The Weekender: A Cottage Journal

Description

238 pages
$26.00
ISBN 0-670-06429-7
DDC 796.5'09713'16

Year

2005

Contributor

Illustrations by Jason Schneider

Julie Rekai Rickerd is a Toronto-based broadcaster and public-relations
consultant.

Review

The Weekender is a compendium of the author/journalist’s many classic
columns and essays about the glories of the Canadian outdoors and his
great love for cottaging. They have appeared in such publications as
Cottage Life magazine, the Ottawa Citizen, the Globe and Mail, and the
National Post and illustrate MacGregor’s best writings “about the
place I love most in all the world”: his family cottage on the edge of
Ontario’s Algonquin Park. The book also contains inserts from the
daily journal the author began about his cottage adventures on
“Saturday, July 23, 1983.”

There are chapters such as “Opening Up” and the inevitable
“locals-versus-tourists” dichotomy, interspersed with the seemingly
mundane but cottage-essential logs of daily weather conditions,
temperatures, and insect population quotient. A wonderful chapter titled
“The Art of Puttering” includes the author’s list of “must-do
things”: “have breakfast on the deck,” “paddle before the wind
comes up,” “join kids in swinging off rope,” and “have second
cup of coffee.” This “art” is not on his wife’s agenda. She is
“a project manager ... who must have something concrete (sometimes
literally) to do at the cottage or else there is no point in being
there.”

The MacGregors share a perfect division of labour. “She builds the
steps, replaces the deck, puts up the shed, hammers together the
docks,” while he putters and remains fascinated by and grateful for
“this profound difference in cottage personalities.” Unlike many
Ontario cottagers, the MacGregors use their cottage year-round and avail
themselves of the magic of snow all around and a glistening, frozen
lake. All four seasons evoke different enthusiasms.
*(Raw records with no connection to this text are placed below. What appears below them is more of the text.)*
-- ==== Sys2Proof/Laws/FrameMailCommands.lean ====
section
/-! SUPPORT. FrameMailCommands.lean: for each operation of Machine/MailCommands.lean, the parts of State that it leaves alone and the register
fields outside which it changes none. -/

set_option linter.unusedSimpArgs false

namespace Sys2Proof.Machine

set_option Elab.async false

@[simp] theorem needDram_eq (s : State) (mb : Nat) (f : State → State) :
    needDram s mb f = if s.flag DDRC.STATUS.READY then f (dramExit s) else respond s mb 7 [] := rfl

@[simp] theorem withDram_eq (s : State) (mb a n : Nat) (f : State → List Byte → State) :
    withDram s mb a n f = needDram s mb (fun t =>
      if t.dramSize < a + n then respond (t.setFlag DDRC.STATUS.RANGE_ERR true) mb 4 [] else f t (t.dramBytes a n)) := rfl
MacGregor’s journalistic skills and his obvious love for and
commitment to his family cottage and “the Canadian cottage
experience” make this book a delightful read. It may well become the
Canadian cottager’s bible—a bedside-table book to savour during
cottage season and a book to lift the spirits (during the bleak months
between cottage closings and their spring reopenings) of those
unfortunates whose cottages are not winterized.